No, but like you I'm looking lol. Expecting Three to cut us off well before we head home so want something to put in the mifi so we can get emails on the phones. Have been told theres some good knowledge at a shop on camposol so will be popping on there at the start of the month.


----------



## Deleted member 967 (Nov 26, 2016)

We used the Carrefour Data Solo Sim for Spain. 

You need to ask for a "Tarjeta Carrefour Internet Móvil Prepago" (= prepaid data-only SIM): 
SIM costs 5 € without credit. It's a data SIM for data and SMS only, no voice calls. 
Tarifa diaria: default plan, no activation is necessary, *1.21 Euro per day (= 24 hrs),* 100 MB at full 3G speed, thereafter speed is reduced to 128 kbps. You are charged only for the days that you connect. A 3 € per month minimum spending applies (as long as you have credit). 
Bono 1 GB add-on: 10 € for 30 days, 1 GB at full 3G speed, thereafter speed is reduced to 128 kbps. Activation: by sending SMS to 22864 with "ALTA BONO 1GB". Deactivation: by sending "BAJA BONO 1GB" to 22864. Data balance check: by sending "BONO 1GB" to 22864 (5 free SMS per month) 
Bono 3 GB add-on: 20 € for 30 days, 3 GB at full 3G speed, thereafter speed is reduced to 128 kbps. Activation: by sending SMS to 22864 with "ALTA BONO 3GB". Deactivation and data balance check: see above. 

In Carrefour megastores it can be bought using a foreign passport and local Spanish (hotel or campsite) address for registration only. Note, that there are two different SIM cards on sale: the INTERNET móvil with data-only and the regular prepaid card Tarjeta prepago Carrefour (= prepaid voice and data SIM)and a different tariff.

Credit can be displayed by calling *113# (for free up to 5 times per month). You can add credit online or in Carrefour supermarkets. Some tabacco shops and the Carrefour chains Día and Clarel offer credit for Carrefour Móvil too. 

This card runs on the Orange network.


----------



## spigot (Nov 26, 2016)

I used the same Three MiFi thingy that I use in the UK, it worked OK in France & Spain sending loads of photos etc. No good in Morocco, bought a Maroc telecom SIM cost 5 euros per month.


----------



## Asterix (Nov 26, 2016)

Dartslf2000 said:


> No, but like you I'm looking lol. Expecting Three to cut us off well before we head home so want something to put in the mifi so we can get emails on the phones. Have been told theres some good knowledge at a shop on camposol so will be popping on there at the start of the month.



You can top up your sim online without even registering with 3.
Just did mine yesterday on the "web top up " link.

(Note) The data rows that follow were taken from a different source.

-- ==== Sys2Proof/Machine/StorageOps.lean ====
section
/-! DEFINITION. The storage controller: statuses, namespaces, XTS, admission, hand-over to drives and replicas, completion and entries (spec/12 R325 to R347). -/

namespace Sys2Proof.Machine

open Sys2Proof

/-! ## Records -/

/-- Changes the controller. -/
def State.modSto (s : State) (f : Storage → Storage) : State := { s with sto := f s.sto }

/-- The NVMe controller of a function, or the pairs of a port at 256 + port. -/
def State.nvCtrl (s : State) (c : Nat) : NvCtrl := s.sto.ctrls.getD c {}

/-- Changes an NVMe controller. -/
def State.modNv (s : State) (c : Nat) (f : NvCtrl → NvCtrl) : State := s.modSto fun t => { t with ctrls := t.ctrls.upd c {} f }

/-- Drive `d`. -/
def State.sdrive (s : State) (d : Nat) : Drive := s.sto.drives.getD d {}

/-- Changes a drive. -/
def State.modDrive (s : State) (d : Nat) (f : Drive → Drive) : State := s.modSto fun t => { t with drives := t.drives.upd d {} f }

/-- Latches a storage event (STO_EVENTS). -/
def State.stoEvent (s : State) (i : Nat) : State := s.modSto fun t => { t with events := latch t.events i }

/-- Latches a drive event (STO_DRIVE_EVENTS). -/
def State.driveEvent (s : State) (d i : Nat) : State := s.modDrive d fun x => { x with events := latch x.events i }

/-- A setting of the STORAGE section (R348). -/
def State.stoKey (s : State) (key dflt : Nat) : Nat := s.prof 8 0 key dflt

/-- One MiB. -/
def mib : Nat := 2 ^ 20

/-! ## Statuses (R347) -/

/-- A status field: type, code, and DNR as bit 14. -/
def nv (sct sc : Nat) (dnr : Bool := true) : Nat := sct * 256 + sc + 16384 * b2n dnr

/-- Namespace Not Ready. -/
def nvNotReady : Nat := nv 0 0x82 false

/-- A shared code as NVMe status. -/
def nvOf (code : Nat) (read : Bool) : Nat :=
  match code with
  | 0 => 0
  | 0x10 => nv 0 0x02
  | 0x11 => nv 0 0x80
  | 0x12 => nv 2 0x86
  | 0x13 => nv 0 0x81
  | 0x20 => nv 0 0x04 false
  | 0x21 => nv 0 0x07 false
  | 0x22 => nv 0 0x21 false
  | _ => if read then nv 2 0x81 else nv 2 0x80

/-! ## Addresses (R327, R328) -/

/-- The function whose gate and tenant a controller's transfers pass. -/
def nvFn (c : Nat) : Nat := if c < 16 then c else 0

/-- The contract address of a queue or PRP address. -/
def nvAddr (c a : Nat) : Nat := if c < 16 then 2 ^ 60 + a % 2 ^ 57 else 2 * 2 ^ 60 + (c - 256) * 2 ^ 56 + a % 2 ^ 56

/-- Owner of a queue's reads. -/
def nvOwner (c q : Nat) : Owner := .unit (0x100000 + c * 256 + q)

/-- An address that the space of a controller's transfers cannot name: DEDUCED (log 80), one of 2^57 or more on the host link fails as one outside an aperture does (R110, R327, R328). -/
def nvOut (c a : Nat) : Bool := decide ((if c < 16 then 2 ^ 57 else 2 ^ 56) ≤ a)

/-- A read of host or accelerator memory; outside an aperture it fails with Data Transfer Error. -/
def State.nvRead (s : State) (c q a n : Nat) : Rd :=
  if nvOut c a then .fail 0x20 else
  match s.readC (nvOwner c q) (nvFn c) (nvAddr c a) n with
  | .fail 0x11 => .fail 0x20
  | x => x

/-- A write of host or accelerator memory, of data or of what reports it: the state and a shared code. -/
def State.nvWrite (s : State) (c a : Nat) (bs : Bytes) (rep : Bool := false) : State × Nat :=
  if nvOut c a then (s, 0x20) else
  match s.writeC (nvFn c) (nvAddr c a) bs rep with
  | .ok (s, _) => (s, 0)
  | .error e => (s, if e = 0x11 then 0x20 else e)
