-- ==== Sys2Proof/Machine/RmeOps.lean ====
section
/-! DEFINITION. The remote memory engine's packets, queue pairs, work requests, windows and the responder's window of 512 (spec/15 R397 to R417). -/

namespace Sys2Proof.Machine

open Sys2Proof

/-! ## Packets (R397; the IBTA layouts are PRESUMED) -/

/-- A key of the REMOTE_MEMORY section. -/
def State.rmeKey (s : State) (key dflt : Nat) : Nat := s.prof 9 0 key dflt

/-- The queue pair of a number. -/
def State.qp? (s : State) (n : Nat) : Option Qp := s.rme.qps.find? n

/-- Changes the engine. -/
def State.modRme (s : State) (f : Rme → Rme) : State := { s with rme := f s.rme }

/-- Changes an open queue pair. -/
def State.modQp (s : State) (n : Nat) (f : Qp → Qp) : State :=
  s.modRme fun r => { r with qps := r.qps.mapVal fun k q => if k = n then f q else q }

/-- Latches an engine event (RME_EVENTS). -/
def State.rmeEvent (s : State) (i : Nat) : State := s.modRme fun r => { r with events := latch r.events i }

/-- 24-bit PSN arithmetic. -/
def psnMod : Nat := 2 ^ 24
def psnAdd (a n : Nat) : Nat := (a + n) % psnMod
def psnSub (a b : Nat) : Nat := (a + psnMod - b % psnMod) % psnMod
/-- PSN `a` is at or before `b`. -/
def psnLe (a b : Nat) : Bool := decide (psnSub b a < 2 ^ 23)

/-- One shift of the reflected Ethernet CRC-32 register, `n` times. -/
def icrcShift (c : W32) : Nat → W32
  | 0 => c
  | k + 1 => icrcShift (if c.getLsbD 0 then (c >>> 1) ^^^ 0xEDB88320#32 else c >>> 1) k

/-- The Ethernet CRC-32 of a byte sequence. -/
def ethCrc (bs : Bytes) : W32 := ~~~(bs.foldl (fun c b => icrcShift (c ^^^ b.setWidth 32) 8) 0xFFFFFFFF#32)

/-- Sets bytes at the given positions to ones. -/
def maskOnes (l : List Nat) (b : Bytes) : Bytes := l.foldl (fun b i => setNth b i 0xFF) b

/-- The ICRC over an IP packet up to its ICRC: fields that change on the way count as ones. -/
def icrcOf (v4 : Bool) (ip : Bytes) : Bytes :=
  let m := if v4 then maskOnes [1, 8, 10, 11, 26, 27, 32] ip
    else
      let x := maskOnes [1, 2, 3, 7, 46, 47, 52] ip
      setNth x 0 (x.getD 0 0 ||| 0x0F)
  natLe (ethCrc (List.replicate 8 0xFF ++ m)).toNat 4

/-- A BTH with opcode, pad count, destination QP, PSN and acknowledge request. -/
def bth (op pad qpn psn ackReq : Nat) : Bytes :=
  [BitVec.ofNat 8 op, BitVec.ofNat 8 (64 + 16 * pad)] ++ natBe (Config.packetField 2 qpn) 2 ++ [0] ++ natBe qpn 3 ++
    [BitVec.ofNat 8 (128 * ackReq)] ++ natBe psn 3

/-- An AETH: syndrome and message sequence number. -/
def aeth (syndrome msn : Nat) : Bytes := natBe syndrome 1 ++ natBe msn 3

/-- An IPv4 GID: the mapped form. -/
def gidV4 (g : Bytes) : Bool := decide (slice g 0 12 = zeros 10 ++ [0xFF, 0xFF])

/-- The frame of a QP's packet, from its BTH on, under one of its UDP source ports (R397, R413). -/
def Qp.frame (q : Qp) (port : Nat) (b : Bytes) : Bytes :=
  let v4 := gidV4 q.gid && gidV4 q.peer
  let udp := natBe (Config.packetField 3 q.peerQpn + port) 2 ++ natBe 4791 2 ++ natBe (12 + b.length) 2 ++ [0, 0] ++ b
  let tos := q.dscp * 4 + 2
  let l2 := Config.linkAddrs q.gid q.peer ++ (if q.pcp = 0 then [] else [0x81, 0x00] ++ natBe (q.pcp * 8192) 2)
  let ip :=
    if v4 then
      [0x45] ++ natBe tos 1 ++ natBe (24 + udp.length) 2 ++ [0, 0, 0x40, 0] ++ natBe (Config.packetField 0 q.sendCtr) 1 ++ [17, 0, 0] ++
        q.gid.drop 12 ++ q.peer.drop 12 ++ udp
    else
      natBe (6 * 2 ^ 28 + tos * 2 ^ 20 + Config.packetField 1 q.sendCtr % 2 ^ 20) 4 ++ natBe (udp.length + 4) 2 ++ [17] ++
        natBe (Config.packetField 0 q.sendCtr) 1 ++ q.gid ++ q.peer ++ udp
  let f := putIpSum (l2 ++ natBe (if v4 then 0x0800 else 0x86DD) 2 ++ ip)
  f ++ icrcOf v4 (f.drop (l2.length + 2))

/-- A packet as the engine reads it. -/
structure Roce where
  src : Bytes
  dst : Bytes
  op : Nat
  pad : Nat
  qpn : Nat
  psn : Nat
  /-- What follows the BTH, without the ICRC. -/
  body : Bytes
deriving DecidableEq, Repr

/-- Reads a frame as a RoCEv2 packet; none where it is none or its ICRC is bad. -/
def roceOf (b : Bytes) : Option Roce :=
  let u := l4Of b
  let n := fbe b (u + 4) 2
  if ¬ (isV4 b ∨ isV6 b) ∨ ipProto b ≠ 17 ∨ fbe b (u + 2) 2 ≠ 4791 ∨ n < 24 ∨ b.length < u + n then none
  else if slice b (u + n - 4) 4 ≠ icrcOf (isV4 b) (slice b (l3Of b) (u + n - 4 - l3Of b)) then none
  else
    some { src := srcIp b, dst := dstIp b, op := fbe b (u + 8) 1, pad := fbe b (u + 9) 1 / 16 % 4, qpn := fbe b (u + 13) 3,
           psn := fbe b (u + 17) 3, body := slice b (u + 20) (n - 24) }

/-- Header bytes of an opcode after the BTH. -/
def extLen (op : Nat) : Nat :=
  if op = 6 ∨ op = 0xA ∨ op = 0xC then 16 else if op = 0xB then 20
  else if op = 3 ∨ op = 5 ∨ op = 9 ∨ op = 0xD ∨ op = 0xF ∨ op = 0x10 ∨ op = 0x11 then 4 else 0

/-- The payload of a packet: what follows its headers, without its pad. -/
def payloadOf (op pad : Nat) (body : Bytes) : Bytes := (body.drop (extLen op)).take (body.length - extLen op - pad)
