/-- The oldest packet, with its QP where R401 accepts it. -/
def State.headRoce (s : State) : Option (Roce × Qp) :=
  match s.mrv.toRme with
  | [] => none
  | p :: _ =>
    match roceOf p.bytes with
    | none => none
    | some k => (s.accepts k).map fun q => (k, q)

/-- CE on an accepted packet is answered with a CNP, once per 50 µs per QP (R397): `due` says that 50 µs have passed since the last. -/
def State.ceAnswer (s : State) (ce due : Bool) (qpn : Nat) (q : Qp) : State :=
  if ce ∧ (due ∨ ¬ q.cnpSent) then
    (s.modQp qpn fun q => { q with cnpSent := true }).rmeSend qpn (bth 0x81 0 q.peerQpn 0 0 ++ zeros 16)
  else s

/-- The first packet of a WRITE or a READ names its window. -/
def Roce.hasReth (k : Roce) : Bool := decide (k.op = 0x06 ∨ k.op = 0x0A ∨ k.op = 0x0B ∨ k.op = 0x0C)

/-- A window whose context an uncorrectable SRAM error has hit admits nothing more (R93). The error state of a window is laid down nowhere: it is closed as by a revoke (DESIGN CHOICE, log 53). -/
def State.closeWindow (s : State) (w : Nat) : State :=
  s.modRme fun r => { r with windows := match r.windows.find? w with | some x => r.windows.put w { x with isOpen := false } | none => r.windows }

/-- INBOUND_PACKET (R401, R414): a request or a read response, or a packet that is dropped. -/
def inboundPacketBody (cnpDue : Bool) (sram : Nat) (s : State) : State :=
  match s.mrv.toRme with
  | [] => s
  | p :: _ =>
    match roceOf p.bytes with
    | none => s.takePkt
    | some k =>
      if k.qpn = 0x03FFFF then s.takePkt.modRme fun r => { r with setup := r.setup ++ [p.bytes] }
      else
        match s.accepts k with
        | none => s.takePkt.tenantDrop
        | some q =>
          if k.kind ≠ .other then s
          else if sram = 2 then (s.takePkt.qpError k.qpn).tenantDrop
          else
            let s := (s.sramRead 1 sram).takePkt.ceAnswer p.ce cnpDue k.qpn q
            let s := if 3 ≤ sram ∧ k.hasReth then s.closeWindow ((rethOf k.body).2.1 % 2 ^ 20) else s
            if k.op ≤ 0xC then s.request k.qpn q k
            else if k.op ≤ 0x10 then s.readResponse k.qpn q k
            else s

def execInboundPacket (cnpDue : Bool) (sram : Nat) (s : State) : Host.Outcome State Fault Refusal := .next (inboundPacketBody cnpDue sram s)

/-- A PSN the requester has sent and that is not acknowledged. -/
def Qp.awaits (q : Qp) (psn : Nat) : Bool := q.sent.any fun p => psnLe p.psn psn && psnLe psn (psnSub q.nextPsn 1)

/-- ACK_RECEIVE (R416). -/
def ackReceiveBody (s : State) : State :=
  match s.headRoce with
  | some (k, q) =>
    if k.kind ≠ .ack then s
    else if q.job then s.takePkt.modQp k.qpn fun q => { q with fails := 0 }
    else if q.awaits k.psn then s.takePkt.ackUpTo k.qpn k.psn
    else s.takePkt
  | none => s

Pay As You Go & top-up support – Three


----------



## Dartslf2000 (Nov 26, 2016)

Asterix said:


> You can top up your sim online without even registering with 3.
> Just did mine yesterday on the "web top up " link.
> 
> Pay As You Go & top-up support – Three



Its our mobile phone sims that are on three, we are on contract with the feel at home service but you only get so long and then they cut you off apparently so we just want to be prepared for that, and have a way of connecting our phones to the internet to pull down emails.


----------



## pamjon (Nov 26, 2016)

*Spanish Sim Card*

Hi, we have used for the last 5 years a network called Digi mobile. We use it on PAYGO for both calls and the internet. We pay each time we go a "bono" 10euros for 400 mins or 15euros for 800mins which lasts for a month. If we want the internet we pay 5 euros for 500mb or 8 euros for 1g which again lasts for a month. You have to make sure that you either cancel it just before the end of each usage if you don't want it any more or the money comes off your normal top up credit. Sounds tricky but it isn't.
With the normal credit on it we can still use it in France and it is incredibly cheap to use. Before this we used to use Movistar, cost us an arm and a leg. Where our house is in Spain is out in the sticks and we get a good reception virtually always. Hope this helps.
PJ


----------



## Deleted member 58274 (Dec 1, 2016)

Do any of these support streaming of Filmon ?   maja07


----------